-- ==== Sys2Proof/Machine/Power.lean ====
section
/-! DEFINITION. The power controller, parking and the droop response (R442-R453, R315, R316). -/
namespace Sys2Proof.Machine

/-- Changes the platform's registers. -/
def State.modPlat (s : State) (f : Platform → Platform) : State := { s with plat := f s.plat }

/-- A machine interrupt to the device manager on C-core 0 (R409, R453). -/
def State.tellManager (s : State) : State :=
  s.modCore 0 fun c => { c with csr := { c.csr with mip := c.csr.mip ||| 0x800 } }

/-! ## Caches and contents that a power-down takes away -/

/-- Zeroes every listed byte of the addresses that a test names, and their poison. -/
def State.clearWhere (s : State) (p : Nat → Bool) : State :=
  { s with
    wlog := ((s.wlog ++ s.mem).filter fun e => p e.1).map (fun e => (e.1, 0)) ++ s.wlog
    plog := ((s.plog ++ s.poison).filter fun e => p e.1).map (fun e => (e.1, false)) ++ s.plog }

/-- A cache gives up a copy; an OWNED one is written back with its timestamps (R205, R206). -/
def State.giveUp (s : State) (c : CacheId) (l : Nat) : State :=
  match (s.copiesIn c).find l with
  | some k => if k.owned then s.recall l none else s.dropCopy c l
  | none => s

/-- A cache gives up the copies and the update copies of the lines that a test names (R205, R223). -/
def State.flushCache (s : State) (c : CacheId) (p : Nat → Bool) : State :=
  ((((s.copiesIn c).map (·.1)).filter p).foldl (fun t l => t.giveUp c l) s).evictHolds c p

/-- The die leaves a sharer list (R208). -/
def Dir.without (e : Dir) (die : Nat) : Dir :=
  let sh := if isCompute die && e.sharers.testBit (indexIn computeDies die) then e.sharers - sharerBit die else e.sharers
  { e with sharers := sh, st := if e.st = 1 && sh = 0 then 0 else e.st }

/-- The cores of a die. -/
def coresOf (d : Nat) : List Nat := span (dieCores d).1 (dieCores d).2

/-- The cluster keys of a die. -/
def clustersAt (d : Nat) : List Nat := (List.range (clustersOf d)).map fun k => clusterKey d k

/-! ## Ceilings and the droop curve (R443, R451-R453) -/

/-- The reset value of a droop breakpoint (R452). -/
def dcbpReset : Word := 0x0578000000008000#64

/-- A breakpoint is met by a frame (R452). -/
def dcbpMet (b : Word) (mhz mv tnom : Nat) : Bool :=
  let n := b.toNat
  let vmin := bits n 31 16
  let df := bits n 15 0
  n.testBit 63 &&
  ((vmin != 0 && decide (mv ≤ vmin)) || (df != 0x8000 && decide ((mhz : Int) - (tnom : Int) ≤ toS 16 df)))

/-- The curve's ceiling and shed count at a frame (R452). -/
def Platform.curve (p : Platform) (mhz mv : Nat) : Nat × Nat :=
  let met := ((List.range 8).map fun k => p.dcbp.get dcbpReset k).filter fun b => dcbpMet b mhz mv p.tnom
  (met.foldl (fun d b => min d (bits b.toNat 58 48)) 1400, met.foldl (fun d b => max d (bits b.toNat 62 59)) 0)

/-- The smallest D and the largest S held at any moment of the hold time before `now`; entries stand newest first,
each with the time from which it held (R453). -/
def applied (now hold : Nat) : Option Nat → List (Nat × Nat × Nat) → Nat × Nat
  | _, [] => (1400, 0)
  | until_, (t, d, n) :: l =>
    let rest := applied now hold (some t) l
    let live := match until_ with
      | none => true
      | some e => decide (now < e + hold)
    if live then (min d rest.1, max n rest.2) else rest

/-- Telemetry is lost at a time (R451). -/
def Platform.lostAt (p : Platform) (now : Nat) : Bool :=
  match p.telAt with
  | none => true
  | some t => decide (p.lossMs * 1000 < now - t)

/-- What D and S become at `now` when they change. -/
def Platform.hold (p : Platform) (now : Nat) (v : Nat × Nat) : Platform :=
  match p.hist with
  | (t, d, n) :: l => if (d, n) = v then p else if t = now then { p with hist := (now, v.1, v.2) :: l } else { p with hist := (now, v.1, v.2) :: p.hist }
  | [] => { p with hist := [(now, v.1, v.2)] }

/-- The time from which telemetry is lost, if no frame comes (R451). -/
def Platform.lossStart (p : Platform) : Nat :=
  match p.telAt with
  | none => 0
  | some t => t + p.lossMs * 1000 + 1

/-- While telemetry is lost, D and S are the TLOSS values, from the moment of the loss on (R452). -/
def Platform.holdLoss (p : Platform) (now : Nat) : Platform :=
  match p.hist with
  | (t, _) :: _ => p.hold (if t < p.lossStart then p.lossStart else now) (p.lossCeil, p.lossShed)
  | [] => p.hold p.lossStart (p.lossCeil, p.lossShed)

/-- Loss of telemetry and the applied values at a time. -/
def Platform.refresh (p : Platform) (now : Nat) : Platform :=
  let lost := p.lostAt now
  let p1 := if lost then { p with lost := true }.holdLoss now else { p with lost := false }
  let a := applied now (p1.drhold * 1000) none p1.hist
  { p1 with appliedD := a.1, appliedS := a.2 }

/-- The effective ceiling (R443); it reads its reset value until the mesh is up and the controller runs (R442, R459). -/
def Platform.eff (p : Platform) : Nat :=
  if 2 ≤ p.phase then min (min p.ceild p.ceilh) (min p.appliedD (if p.lost then p.lossCeil else 1400)) else 1400

/-- The smallest source of the ceiling; ties go to the first named here (DESIGN CHOICE, log entry 24). -/
def Platform.lim (p : Platform) : Nat :=
  if p.hot.any (·.2) then 5
  else if p.eff = 1400 then 0
  else if p.eff = p.ceild then 1
  else if p.eff = p.ceilh then 2
  else if p.lost && p.eff == p.lossCeil then 4
  else 3

/-- Ceilings of the performance states (R444). -/
def stateCeil (k : Nat) : Nat := ([1400, 1150, 950, 750, 560, 420, 300, 190][k]?).getD 1400

/-- The lowest-numbered state whose ceiling does not exceed EFF. -/
def Platform.seek (p : Platform) : Nat := ((List.range 8).find? fun k => decide (stateCeil k ≤ p.eff)).getD 7

/-! ## Parking (R444-R450) -/

/-- A unit of the die is under self-test; the lanes of a link are while it retrains (R427). -/
def State.dieTesting (s : State) (d : Nat) : Bool :=
  (s.units.any fun u => u.2.st == 1 && decide (bits u.1 23 18 = d)) ||
  s.links.any fun l => l.2.retraining && ((linkDies l.1).1 == d || (linkDies l.1).2 == d)

/-- A bank of the die is in scratchpad or FIFO mode. -/
def State.bankInUse (s : State) (d : Nat) : Bool :=
  (clustersAt d).any fun k => (s.clu k).clbmode != 0

/-- A die may be parked (R447). -/
def State.eligible (s : State) (d : Nat) : Bool := (s.plat.force || !s.bankInUse d) && !s.dieTesting d

/-- A die is to be parked while the target stands (R444, R450). -/
def State.parkGoal (s : State) (target : Nat) (d : Nat) : Bool :=
  let p := s.plat
  let can := fun d => s.parked d || s.eligible d
  let asked := isCompute d && p.parkreq.testBit d && (dieKind d != some .c || p.pmArm)
  let free := fun d => !p.parkex.testBit d && can d
  let count := if target = 5 then 4 else if 6 ≤ target then 7 else 0
  let chosen := (((diesOf .m).reverse.filter fun d => free d && !p.parkreq.testBit d).take count).contains d
  (asked && can d) || (if target = 7 && p.pmArm then isCompute d && free d else chosen)

/-- Dies in the order in which they are parked: M, V, then C, each in descending id (DESIGN CHOICE, log entry 24). -/
def parkOrder : List Nat := (diesOf .m).reverse ++ (diesOf .v).reverse ++ (diesOf .c).reverse

/-- The state reached: the clocks' state, and the last one whose parking is complete (R444). -/
def State.reached (s : State) : Nat :=
  let p := s.plat
  let byState := ((diesOf .m).filter fun d => s.parked d && !p.parkreq.testBit d).length
  if p.clkState ≠ 4 then p.clkState
  else if p.target = 7 && p.pmArm && computeDies.all s.parked then 7
  else if 7 ≤ byState then 6
  else if 4 ≤ byState then 5
  else 4

/-- The wafers queued on a die move to the nearest unparked die of its class, if there is one (R446). -/
def State.moveQueue (s : State) (d : Nat) : State :=
  match (dieClass d).bind fun c => nearest d ((classDies c).filter fun k => !s.closed k) with
  | some k => ((s.die d).classQ.map (·.wafer)).foldl (fun t w => (t.unqueue w).enqueueOn k w) s
  | none => s

/-- A die begins to be parked: its queue moves, and its running wafers are asked to leave (R446). -/
def State.beginPark (s : State) (d : Nat) : State :=
  (coresOf d).foldl (fun t n => if (t.waferAt n).isSome then t.askPreempt n 2 else t)
    ((s.modPlat fun p => { p with parking := some d }).moveQueue d)

/-- The C-cores of a die start in M mode at PMRESUME.PC × 4; a wafer that one of them runs is pre-empted first (R450). -/
def State.startCores (s : State) (d : Nat) : State :=
  (coresOf d).foldl (fun t n =>
    let u := match t.waferAt n with
      | some w => t.preemptNow n w .preempt
      | none => t
    u.modCore n fun c => { c with active := true, mode := .m, pc := s.plat.pmPc * 4, wait := .none, debug := false }) s

/-- The part leaves P7 when the target does, once a C-die has been parked under it: ARM clears, and the C-cores start, those of a parked
C-die when it has been unparked (R450; DESIGN CHOICE, log entry 24). -/
def State.leaveP7 (s : State) (target : Nat) : State :=
  if s.plat.target == 7 && target != 7 && s.plat.fromP7 then
    ((diesOf .c).filter fun d => !s.closed d).foldl State.startCores (s.modPlat fun p => { p with pmArm := false })
  else s

/-- The controller takes its next action: downward clocks first, then parks; upward unparks, then clocks (R445). -/
def State.control (s : State) : State :=
  let p := s.plat
  if !p.ceildSet then s
  else
    let target := p.seek
    let s1 := (s.leaveP7 target).modPlat fun p => { p with target := target }
    if p.clkBusy || p.parking.isSome || p.unparking.isSome then s1
    else
      let clk := min target 4
      let setClk := fun (t : State) => t.modPlat fun p => { p with clkBusy := true, clkTo := clk }
      let s2 :=
        if p.clkState < clk then setClk s1
        else
          match parkOrder.find? fun d => s1.parkGoal target d && !s1.parked d with
          | some d => s1.beginPark d
          | none =>
            match parkOrder.reverse.find? fun d => s1.parked d && !s1.parkGoal target d with
            | some d => s1.modPlat fun p => { p with unparking := some d }
            | none => if clk = p.clkState then s1 else setClk s1
      s2.modPlat fun p => { p with state := s2.reached }

/-- The mask of priority classes 8 - n to 7 (R453). -/
def shedMask (n : Nat) : Nat := (256 - 2 ^ (8 - min n 8)) % 256

/-- Restored classes rejoin the queues of their SRCDIE (R316). -/
def State.unshed (s : State) : State :=
  let t := ((s.wafers.filter fun e => e.2.loc == .shed).map (·.1)).foldl State.readWafer s
  ((t.wafers.filter fun e => e.2.loc == .shed && !t.isShed (t.wPrio e.1)).map (·.1)).foldl State.enqueueHome t

/-- After a change at `now`: the ceiling, the classes shed, the interrupt, and the controller's next action (R453). -/
def State.powered (old s : State) : State :=
  let s1 := s.modPlat fun p => p.refresh s.now
  let s2 := (s1.modPlat fun p => { p with shed := shedMask p.appliedS }).unshed
  let s3 := if s2.plat.eff != old.plat.eff || s2.plat.shed != old.plat.shed then s2.tellManager else s2
  s3.control

/-- An operation on the platform's registers with all that follows from it. -/
def State.power (s : State) (f : State → State) : State := State.powered s (f s)

/-- Parking is complete (R446): queue, caches and update copies leave the die, and its cores enter reset. -/
def State.parkDone (s : State) (d : Nat) : State :=
  let s1 := s.moveQueue d
  let s2 := (coresOf d).foldl (fun t n => (t.flushCache (.core n) fun _ => true).releaseGang n) s1
  let s3 := ((clustersAt d).foldl (fun t k => t.flushCache (.cluster k) fun _ => true) s2).flushCache (.l2 d) fun _ => true
  let s4 : State := { s3 with
    dir := s3.dir.map fun e => (e.1, e.2.without d)
    cores := s3.cores.filter fun e => coreDie e.1 != d }
  let s5 := (clustersAt d).foldl (fun t k => t.modClu k fun c => { c with clbmode := 0, pend := [], fifo := [] }) s4
  let base := 0x20000000000 + indexIn (diesOf .m) d * 0x40000000
  let s6 := s5.clearWhere fun a =>
    ((dieKind d == some DieKind.m) && decide (base ≤ a) && decide (a < base + 0x40000000)) ||
    (decide (0x24000000000 + d * 0x10000000 ≤ a) && decide (a < 0x24000000000 + (d + 1) * 0x10000000))
  s6.modPlat fun p =>
    let p1 := { p with parking := none, parkst := p.parkst ||| 2 ^ d }
    { p1 with fromP7 := p1.fromP7 || (p.target == 7 && dieKind d == some .c) }

/-- Unparking is complete (R449, R450). -/
def State.unparkDone (s : State) (d : Nat) : State :=
  let s1 := s.modPlat fun p => { p with unparking := none, parkst := if p.parkst.testBit d then p.parkst - 2 ^ d else p.parkst }
  match dieKind d with
  | some .m => (coresOf d).foldl (fun t n => t.modCore n fun c => { c with eng := { c.eng with gated := 15 } }) s1
  | some .c =>
    if s.plat.fromP7 then
      (s1.startCores d).modPlat fun p => { p with fromP7 := (diesOf .c).any fun k => p.parkst.testBit k }
    else s1
  | _ => s1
§ §
→ **What to work on**
Retype only the lines above between the line with "retrains (R427). -/" and the line with "def State.eligible (s", counting those two lines as well, and keep every character as it is.

→ **Solution to this exercise**
/-- A unit of the die is under self-test; the lanes of a link are while it retrains (R427). -/
def State.dieTesting (s : State) (d : Nat) : Bool :=
  (s.units.any fun u => u.2.st == 1 && decide (bits u.1 23 18 = d)) ||
  s.links.any fun l => l.2.retraining && ((linkDies l.1).1 == d || (linkDies l.1).2 == d)

/-- A bank of the die is in scratchpad or FIFO mode. -/
def State.bankInUse (s : State) (d : Nat) : Bool :=
  (clustersAt d).any fun k => (s.clu k).clbmode != 0

/-- A die may be parked (R447). -/
def State.eligible (s : State) (d : Nat) : Bool := (s.plat.force || !s.bankInUse d) && !s.dieTesting d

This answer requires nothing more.